McKesson Corporation stock research
FY2025 Q2
McKesson (MCK) Gross Margin — Quarter Ended Sep 30, 2024
Revenue was higher than both the prior quarter and the same quarter last year. Gross profit was similar to the prior quarter and slightly higher than a year ago, but gross margin weakened because cost of revenue increased at a faster pace than revenue.
Gross margin takeaway
Quarter ended Sep 30, 2024 · FY2025 Q2
Revenue was higher than both the prior quarter and the same quarter last year. Gross profit was similar to the prior quarter and slightly higher than a year ago, but gross margin weakened because cost of revenue increased at a faster pace than revenue.
- Gross margin decreased from the immediately preceding quarter and from the same quarter one year earlier, reflecting that cost of revenue grew more quickly than revenue in both comparisons.
- Compared with the prior quarter, revenue increased while gross profit remained at the same level, causing gross margin to be lower. Compared with the same quarter a year ago, revenue and gross profit were both higher, but gross margin was lower because cost of revenue increased more than gross profit.
Gross margin snapshot
The selected quarter's reported revenue, gross profit, direct costs, and margin comparisons.
Gross margin
3.5%
Gross profit
$3.2B
Revenue
$93.7B
Cost of revenue
$90.4B
Quarter-over-quarter change
-0.5 pts
Year-over-year change
-0.5 pts
Quarterly gross margin trend
A four-quarter view of the revenue and direct-cost bridge behind gross margin.
| Period | Revenue | Gross profit | Cost of revenue | Gross margin |
|---|---|---|---|---|
| Dec 31, 2023 | $80.9B | $3.2B | $77.7B | 3.9% |
| Mar 31, 2024 | $76.4B | $3.6B | $72.8B | 4.7% |
| Jun 30, 2024 | $79.3B | $3.2B | $76.1B | 4.0% |
| Sep 30, 2024 | $93.7B | $3.2B | $90.4B | 3.5% |
Quarterly comparisons
Compare the selected margin with the preceding quarter and the same fiscal quarter one year earlier.
Previous-quarter change
Jun 30, 2024
-0.5 pts
Year-over-year change
Sep 30, 2023
-0.5 pts
What the margin says
Filing-constrained interpretation of margin direction, comparisons, and what to monitor next.

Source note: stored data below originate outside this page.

/-- The lane registers the budget check covers: NEXT's vd + 1 is decided at dispatch (R53, R264). -/
def budgetRegs (i : Instr) : List Nat :=
  match i with
  | .next x | .nextBounded x => [x.vd.toNat, x.vc.toNat] ++ predRegs x.pred
  | _ => vDests i ++ vSrcs i

/-- The instruction after the head instruction becomes the next one of a clause that has started; a finished clause leaves the
queue (R7, R23, R102). -/
def Split.stepClause (sp : Split) : Split :=
  match sp.cq with
  | [] => sp
  | c :: cs =>
    if c.next + 1 < c.words.length then
      { sp with cq := { c with started := true, next := c.next + 1, owed := none } :: cs, laneWait := .run }
    else { sp with cq := cs, laneWait := .run }

/-- The entry number of the operations whose split has left the warp (R280). -/
def noEntry : Nat := 32

/-- Charge the operations of one entry to another. -/
def Warp.recharge (w : Warp) (e e' : Nat) : Warp :=
  { w with ops := w.ops.map fun o => if o.entry = e then { o with entry := e' } else o }

/-- An entry whose split has left and whose queue has emptied is free again (R24); its operations in flight are no later
split's. -/
def Warp.sweep (w : Warp) (e : Nat) : Warp :=
  match amFind w.splits e with
  | some sp =>
    if !sp.live && sp.cq.isEmpty && sp.pend.isEmpty then { w with splits := amDel w.splits e }.recharge e noEntry else w
  | none => w

/-- The clause moves on past the instruction. -/
def State.moveOn (s : State) (y : LCtx) : State :=
  s.modWarp y.x.who.core y.x.who.slot fun w => (w.modSplit y.x.who.entry Split.stepClause).sweep y.x.who.entry

/-- One more instruction in a team's INSTR (R138). -/
def State.countInstr (s : State) (core team : Nat) : State :=
  s.modTeam core team fun t => { t with instr := t.instr + 1 }

/-- The instruction has dispatched (R138): it counts in INSTR, and the clause moves on. -/
def State.dispatched (s : State) (y : LCtx) : State := (s.countInstr y.x.who.core y.x.warp.team).moveOn y

/-- The lane side is held: the instruction stays undispatched. -/
def State.laneHold (s : State) (y : LCtx) (r : LaneWait) : State :=
  s.modSplit y.x.who fun sp => { sp with laneWait := r }

/-- A split leaves a latch with its warp. A latch at which every listed warp had arrived has released (R284): its joint MMA is
that of the participants left, so it lists them alone (log 16). -/
def Latch.leave (l : Latch) (widx : Nat) (p : Nat × Nat) : Latch :=
  if l.waiting.contains p then
    { l with waiting := l.waiting.erase p, wmask := if l.full then l.wmask &&& ~~~BitVec.ofNat 16 (2 ^ widx) else l.wmask }
  else l

/-- A split whose queue is discarded is at no rendezvous latch any more: it takes no part in a joint MMA that has still to
dispatch, for its MMA.j is not dispatched (R171, R237); the others there keep waiting (log 16). -/
def State.leaveLatches (s : State) (who : Who) : State :=
  if (s.core who.core).latches.isEmpty then s
  else s.modCore who.core fun k =>
    { k with latches := (k.latches.map fun l => l.leave (k.indexOf who.slot) (who.slot, who.entry)).filter fun l =>
        !l.waiting.isEmpty }

/-- A fault of a lane instruction that is not replayable (R171): the rest of the clause and the clauses behind it are
discarded and the fault waits for the split's next scalar boundary, held where the team stops or is stopped (R303). A
draining entry takes no trap: the registers are written, the team stops and the warp does not retire; where the team stops or is
stopped already, all this is held until it resumes (`State.takeHeld`). -/
def State.recordLaneFault (s : State) (who : Who) (t : PendTrap) : State :=
  match s.warp who.core who.slot with
  | none => s
  | some w =>
    let gone (w : Warp) : Warp :=
      if s.issuing who.core w.team then { w.setTrap t with held := w.held ++ [{ t with held := false }] }
      else { w with held := w.held ++ [{ t with held := true }] }
    match amFind w.splits who.entry with
    | none => (s.setWarp who.core who.slot (gone w)).stopTeam who.core w.team 1 t.cause.code
    | some sp =>
      if sp.live then
        let t := { t with held := !s.issuing who.core w.team }
        (s.leaveLatches who).modSplit who fun sp => { sp with cq := [], pend := sp.pend ++ [t], laneWait := .run }
      else
        let s := s.setWarp who.core who.slot ((gone w).modSplit who.entry fun sp => { sp with cq := [] })
        (s.modWarp who.core who.slot fun w => w.sweep who.entry).stopTeam who.core w.team 1 t.cause.code

/-- Traps of draining entries that were held while a team was stopped, as warp slot and trap, by slot (R171, R303). -/
def State.heldTraps (s : State) (core team : Nat) : List (Nat × PendTrap) :=
  ((s.core core).warps.filter fun w => w.2.team == team).flatMap fun w => (w.2.held.filter (·.held)).map fun t => (w.1, t)

/-- A team resumes: of the traps of draining entries held meanwhile the first is taken, which stops the team again; the others
stay held until it resumes the next time (R171, R303; log 100). -/
def State.takeHeld (s : State) (core team : Nat) : State :=
  match s.heldTraps core team with
  | [] => s
  | (slot, t) :: _ =>
    (s.modWarp core slot fun w =>
      { w.setTrap t with held := w.held.erase t ++ [{ t with held := false }] }).stopTeam core team 1 t.cause.code

/-- A lane trap's record (R171). -/
def laneTrap (c : Cause) (lane : Nat) (pc addr : VAddr) : PendTrap :=
  { laneSide := true, lane := lane, cause := c, pc := pc, addr := addr }

/-- The trap of a lane instruction whose feature is absent (R107, R347). -/
def absentTrap (pc : VAddr) (f : Nat) : PendTrap :=
  { laneSide := true, lane := 0, cause := .featureAbsent, pc := pc, addr := 0, feature := some f }

/-- An instruction that had counted stalls for a replay: it counts once, when it completes (R138). -/
def State.uncountInstr (s : State) (core team : Nat) : State :=
  s.modTeam core team fun t => { t with instr := t.instr - 1 }

/-- The dispatching instruction faults (R171). -/
def State.laneFault (s : State) (y : LCtx) (c : Cause) (lane : Nat) (addr : VAddr) : State :=
  s.recordLaneFault y.x.who (laneTrap c lane y.va addr)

Gross margin decreased from the immediately preceding quarter and from the same quarter one year earlier, reflecting that cost of revenue grew more quickly than revenue in both comparisons.
Compared with the prior quarter, revenue increased while gross profit remained at the same level, causing gross margin to be lower. Compared with the same quarter a year ago, revenue and gross profit were both higher, but gross margin was lower because cost of revenue increased more than gross profit.
Monitor the trend of cost of revenue relative to revenue, as its faster increase drove the gross margin decline in both comparisons.